3. I checked the status and coverage of bam file to see if a collapse in the breaking point. It turns out ±20Kb around the point has an even mapping quality and coverage as normal.
HiC_scaffold_3 14371256 14371313 52
HiC_scaffold_3 14371313 14371314 51
HiC_scaffold_3 14371314 14371328 52
HiC_scaffold_3 14371328 14371329 51
HiC_scaffold_3 14371329 14371333 52
HiC_scaffold_3 14371333 14371334 50
HiC_scaffold_3 14371334 14371368 52
HiC_scaffold_3 14371368 14371369 51
HiC_scaffold_3 14371369 14371380 52
HiC_scaffold_3 14371380 14371381 51
HiC_scaffold_3 14371381 14371387 52
HiC_scaffold_3 14371387 14371388 51
HiC_scaffold_3 14371388 14371401 52
HiC_scaffold_3 14371401 14371404 22
HiC_scaffold_3 14371404 14371415 23
HiC_scaffold_3 14371415 14371416 24
HiC_scaffold_3 14371416 14371481 53
HiC_scaffold_3 14371481 14371482 52
HiC_scaffold_3 14371482 14371511 53
HiC_scaffold_3 14371511 14371512 52
HiC_scaffold_3 14371512 14371534 53
HiC_scaffold_3 14371534 14371535 52
HiC_scaffold_3 14371535 14371547 53
HiC_scaffold_3 14371547 14371548 52
HiC_scaffold_3 14371548 14371581 53
HiC_scaffold_3 14371581 14371582 52
HiC_scaffold_3 14371582 14371642 53
HiC_scaffold_3 14371642 14371643 52
4. As the same code has been run for Illumina reads calling for several times, I was suspected maybe the HiFi reads should have different parameter but didn't find any suggestions on the forum. So I added only '--pcr-indel-model NONE' but didn't help at all.
Could you please help me work out this failure of running Haplotypecaller? Is there any updated suggestions for HiFi reads specifically?
Thanks!
Best,
Xiaomeng
-
Hello Xiaomeng Mao.
I'm sorry to hear about your crashing on these data inputs. From experience, very often when you get no-message failures from HaplotpeCaller it is an out-of memory failure of one kind or another (very often running out of memory on the VM instance).
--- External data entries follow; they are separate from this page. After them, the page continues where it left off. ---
-- ==== Sys2Proof/Machine/State.lean ====
section
/-! DEFINITION. The state of the block, all of it (10_state R10 to R31), its output events (R36), the reasons a step can
stop, and the state after reset (R38). Plain data only. -/

namespace Sys2Proof.Machine

/-- `esc_state`, the byte decoder's state (R20). -/
inductive EscState where
  | noesc
  | esc
  deriving DecidableEq, Repr

/-- `rx_state` (R21). Encodings 5 to 7 do not exist (93 U9). -/
inductive RxState where
  | waitDelimiter
  | waitFrameStart
  | waitHeader
  | waitPayload
  | waitCrc
  deriving DecidableEq, Repr

/-- `link_state`, the link controller's state and the block's mode (R22, R200). -/
inductive LinkState where
  | idle
  | syncing
  | configuring
  | active
  deriving DecidableEq, Repr

/-- A transmit entry (R28). `tag` is none for entries the block itself makes (R159). -/
structure TxEntry where
  ptype : PType
  reliable : Bool
  payload : List Byte
  callerOwned : Bool
  tag : Option Nat
  seq : SeqNum
  deriving DecidableEq, Repr

/-- A receive entry (R30). -/
structure RxEntry where
  id : Nat
  ptype : PType
  payload : List Byte
  deriving DecidableEq, Repr

/-- The result and diagnostic codes (R186). -/
inductive ErrCode where
  | ok
  | framingError
  | headerChecksumError
  | outOfOrderSequence
  | crcMismatch
  | allocationFailure
  | syncRetriesExhausted
  | payloadTooLarge
  | linkControlProtocolError
  | linkNotActive
  | notOpen
  | alreadyOpen
  | invalidAck
  | unknownHandle
  | invalidPacketType
  deriving DecidableEq, Repr

/-- The two timers (R204, R205). -/
inductive Timer where
  | rtx
  | sync
  deriving DecidableEq, Repr

/-- A call on the Timer service, with its interval in milliseconds (R36, R208). -/
inductive TimerCmd where
  | start (interval : Nat)
  | stop
  | restart (interval : Nat)
  deriving DecidableEq, Repr

/-- A call on the Packet Pool (R36, R209). A released buffer is named by its contents. -/
inductive PoolCmd where
  | acquire (totalLength reserve : Nat)
  | release (buffer : List Byte)
  deriving DecidableEq, Repr

/-- The state-change notifications (R36, R202). -/
inductive Notice where
  | active
  | syncFail
  deriving DecidableEq, Repr

/-- Output events (R36). -/
inductive Event where
  /-- `TX_FRAME(bytes)`, the frame TX_PULL returns. -/
  | txFrame (bytes : List Byte)
  /-- `NONE`: TX_PULL has nothing to send. -/
  | txNone
  /-- `ON_PACKET(id, ptype, payload)`. -/
  | onPacket (id : Nat) (ptype : PType) (payload : List Byte)
  /-- `TX_COMPLETE(tag)`. -/
  | txComplete (tag : Option Nat)
  /-- `NOTIFY(ACTIVE)` and `NOTIFY(SYNC_FAIL)`. -/
  | notify (what : Notice)
  /-- `RESULT(code)`. -/
  | result (code : ErrCode)
  /-- `DIAG(code)`. -/
  | diag (code : ErrCode)
  /-- `TIMER(which, cmd)`. -/
  | timer (which : Timer) (cmd : TimerCmd)
  /-- `POOL(cmd)`. -/
  | pool (cmd : PoolCmd)
  deriving DecidableEq, Repr

/-- Why the machine stops with a fault: NEVER. The spec has no error that halts the block (R185, R206), so there is no
constructor; nothing raises it. -/
inductive Fault where
  deriving DecidableEq, Repr

/-- Why a step has no meaning. -/
inductive Refusal where
  /-- An instruction without a meaning yet; no arm of `exec` answers it. Safe. -/
  | notModelled (mnemonic : String)
  /-- Raised by `step` when the request offered is no instruction (93 U9: "refuse"). Safe: the spec gives it no
  effect. -/
  | badRequest (why : DecodeError)
  /-- Raised by RTX_EXPIRE and SYNC_EXPIRE while their timer's flag is 0: "an expiry with its flag at 0 is not an
  enabled step" (93 U14, R52). Safe. -/
  | expiryNotEnabled (which : Timer)
  deriving DecidableEq, Repr

/-- The state. The first four groups are the spec's (R10); the last is the model's own: the environment's inputs and
the outputs of the last step. -/
structure State where
  /-- `link_state` (R22). -/
  linkState : LinkState
  /-- `sync_retry` (R26). -/
  syncRetry : Nat
  /-- `sync_timer_armed` (R25). -/
  syncTimerArmed : Bool
  /-- `rtx_timer_armed` (R24). -/
  rtxTimerArmed : Bool
  /-- `crc_tx_enable` (R23). -/
  crcTxEnable : Bool
  /-- `next_tx_seq` (R11). -/
  nextTxSeq : SeqNum
  /-- `expected_rx_seq` (R12). -/
  expectedRxSeq : SeqNum
  /-- `last_peer_ack` (R13). -/
  lastPeerAck : SeqNum
  /-- `ack_pending` (R14). -/
  ackPending : Bool
  /-- `pend_unrel_q` (R29), head first. -/
  pendUnrelQ : List TxEntry
  /-- `pend_rel_q` (R29), head first. -/
  pendRelQ : List TxEntry
  /-- `unack_q` (R29), oldest first. -/
  unackQ : List TxEntry
  /-- `esc_state` (R20). -/
  escState : EscState
  /-- `rx_state` (R21). -/
  rxState : RxState
  /-- `rx_hdr` (R15). -/
  rxHdr : List Byte
  /-- `rx_len` (R16). -/
  rxLen : PLen
  /-- `rx_buf` (R17). -/
  rxBuf : List Byte
  /-- `rx_crc` (R18). -/
  rxCrc : List Byte
  /-- Whether a receive buffer is held: acquired by R115 and neither freed nor handed on (R107). -/
  rxHeld : Bool
  /-- `inbound_q` (R31), oldest first. -/
  inboundQ : List RxEntry
  /-- `rx_id_next` (R31). -/
  rxIdNext : Nat
  /-- The static configuration (R27). -/
  params : Params
  /-- The model's own: the inputs to come, the next one first: the requests the agents will offer (R4, R52; log entry 3), and
  hardware resets among them (R215; log entry 11). -/
  sched : List Input
  /-- The model's own: the Packet Pool's answers to the coming `acquire` calls, next first (R46; log entry 1). -/
  poolAnswers : List Bool
  /-- The model's own: how many answers were drawn from `Config.poolAnswer` (log entry 1). -/
  poolDraws : Nat
  /-- The model's own: the output events of the latest step, in the order emitted (R36; log entry 6). -/
  out : List Event
  deriving DecidableEq, Repr

/-- The machine right after hardware reset (R38, R215), with the parameters of R6 and no input offered. A hardware reset of a
running block, which keeps its parameters, is `hardwareReset`. -/
def State.reset : State where
  linkState := .idle
  syncRetry := 0
  syncTimerArmed := false
  rtxTimerArmed := false
  crcTxEnable := false
  nextTxSeq := 0
  expectedRxSeq := 0
  lastPeerAck := 0
  ackPending := false
  pendUnrelQ := []
  pendRelQ := []
  unackQ := []
  escState := .noesc
  rxState := .waitDelimiter
  rxHdr := []
  rxLen := 0
  rxBuf := []
  rxCrc := []
  rxHeld := false
  inboundQ := []
  rxIdNext := 0
  params := Params.standard
  sched := []
  poolAnswers := []
  poolDraws := 0
  out := []

end Sys2Proof.Machine
end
It looks like you are setting-Xms512M -Xmx5G
so if you increase the available memory on the instance without increasing the java -xmx (which is the maximum memory java will restrict itself to using) value you aren't actually allowing java to utilize the extra space. Furthermore, I would be careful to also make sure that the -xmx is not too close to the total available memory for the total machine, as GATK has a number of non-java elements (namely compression/decompression libraries, smith waterman accelerators, etc...) that require memory as well so you must leave at least 1GB (and often 2GB is necessary in very messy edge cases).
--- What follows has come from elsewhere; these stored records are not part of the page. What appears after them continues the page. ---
/-- TX_PULL branches 3 and 4: with nothing to send, or the window full, an owed acknowledgment goes out in ACTIVE as an ACK-only
frame, and with none owed nothing does and nothing changes; in IDLE nothing ever does (R137, R138, R140). Whether an owed
acknowledgment goes out before ACTIVE is open, for R134 and the table of R200 differ: the model takes the free value
`Config.ackBeforeActive`, log entry 18 (DESIGN CHOICE). And in SYNCING and CONFIGURING every frame that goes out is a queued
link-control frame, or that ACK-only frame where the free value allows it (R200). -/
def Obligations.PullAcknowledgesOrIsSilent : Prop :=
  ∀ s : State,
    let acknowledged : State := { s with ackPending := false, out := [.txFrame (frameBytes s 0 false 0 [])] }
    let silent : State := { s with out := [.txNone] }
    (s.linkState = .idle → exec .txPull s = .next silent) ∧
    (s.linkState ≠ .idle → s.pendUnrelQ = [] → s.pendRelQ = [] ∨ 4 ≤ s.unackQ.length →
      (s.ackPending = true → s.linkState = .active → exec .txPull s = .next acknowledged) ∧
      (s.ackPending = true → s.linkState ≠ .active →
        exec .txPull s = .next (if Config.ackBeforeActive then acknowledged else silent)) ∧
      (s.ackPending = false → exec .txPull s = .next silent)) ∧
    (Inv s → s.linkState = .syncing ∨ s.linkState = .configuring →
      ∀ (t : State) (frame : List Byte), exec .txPull s = .next t → .txFrame frame ∈ t.out →
        (∃ payload, frame = frameBytes s 15 false 0 payload) ∨
        (Config.ackBeforeActive = true ∧ s.ackPending = true ∧ frame = frameBytes s 0 false 0 []))

/-- A frame the block builds is the encoding of a body whose header has the right checksum and holds the type, the
reliability and sequence number given, the current `expected_rx_seq` and CRC setting and the payload's length; then come the
payload and, with CRC on, the CRC of header and payload (R139, R60, R54). -/
def Obligations.BuiltFrameHoldsItsFields : Prop :=
  ∀ (s : State) (ptype : PType) (rel : Bool) (seq : SeqNum) (payload : List Byte), payload.length ≤ 4095 →
    ∃ (k : Byte) (body : List Byte),
      frameBytes s ptype rel seq payload = encodeFrame s.params.swFlowEscape body ∧
      checksumOk body = true ∧
      hdrType body = ptype ∧
      hdrFields body =
        { seq := seq, ack := s.expectedRxSeq, crcPresent := s.crcTxEnable, reliable := rel
          len := BitVec.ofNat 12 payload.length, checksum := k } ∧
      (BitVec.ofNat 12 payload.length).toNat = payload.length ∧
      body.drop 4 = payload ++ if s.crcTxEnable then crcTrailer (body.take 4 ++ payload) else []

/-- PRUNE removes exactly the entries older than the acknowledgment, releases them in order, reports an acknowledgment that
is none of the sensible values, stops the timer when nothing is left in flight, and changes nothing else (R141). -/
def Obligations.PruneRemovesExactlyTheOlder : Prop :=
  ∀ (a : SeqNum) (s : State), Inv s →
    let old := fun e : TxEntry => olderThan s.nextTxSeq a s.unackQ.length e.seq
    let kept := s.unackQ.filter fun e => !old e
    prune a s =
      { s with
        unackQ := kept
        rtxTimerArmed := if kept = [] then false else s.rtxTimerArmed
        out := s.out ++ endEvents (s.unackQ.filter old) ++
          (if (s.nextTxSeq - a).toNat ≤ s.unackQ.length then [] else [.diag .invalidAck]) ++
          if kept = [] then [.timer .rtx .stop] else [] }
The next comment I would make is that you are trying to use LongReads with HaplotypeCaller. HaplotypeCaller has been optimized for short reads but should be fine to run over the long reads but some older versions (the GATK/4.1.4.1 version you are using being several years old at this point) had compatibility issues that caused poor behavior with long-reads. I would recommend upgrading to a newer release (we a on 4.3.0.0 right now), as there have been a number of low level improvements to HTSJDK in the intervening years that might result in better performance on long reads. -
Hi James Emery,
Thanks for your reply and suggestions!
I retried by adding the below java options to the previous command line. (requiring 4 cores, each has a maximum of 6.8G RAM) But it still crushed at the same loci even though I chose the starting point from 100Kb before the breakpoint.
--java-options "-Xms1G -Xmx20G"And in the log file, it contains both the new java memory setting and the default one. I am not sure if the increasing memory setting works.
Running:
java -Dsamjdk.use_async_io_read_samtools=false -Dsamjdk.use_async_io_write_samtools=true -Dsamjdk.use_async_io_write_tribble=false -Dsamjdk.compression_level=2 -Xms512M -Xmx5G -Xms1G -Xmx20G -jar /sw/bioinfo/GATK/4.2.0.0/rackham/gatk-package-4.2.0.0-local.jar HaplotypeCaller --pcr-indel-model NONE -L HiC_scaffold_13:11789610-13990640 -R ../index/she_h1_curated.fasta -I she_h1.3ddna.map-hifi.addgroup.bam -O gvcf/she_h1.3ddna.map-hifi.05-1-2.g.vcf.gz -ERC GVCFThe second suggestion didn't work in GATK/4.3.0.0. I came across the same problem as issued in https://gatk.broadinstitute.org/hc/en-us/community/posts/11440622639387/comments/12925222020763 The bam file generated from Minimap2 looks incompatible with the latest version. When I changed to version 4.2.0.0, the problem disappeared.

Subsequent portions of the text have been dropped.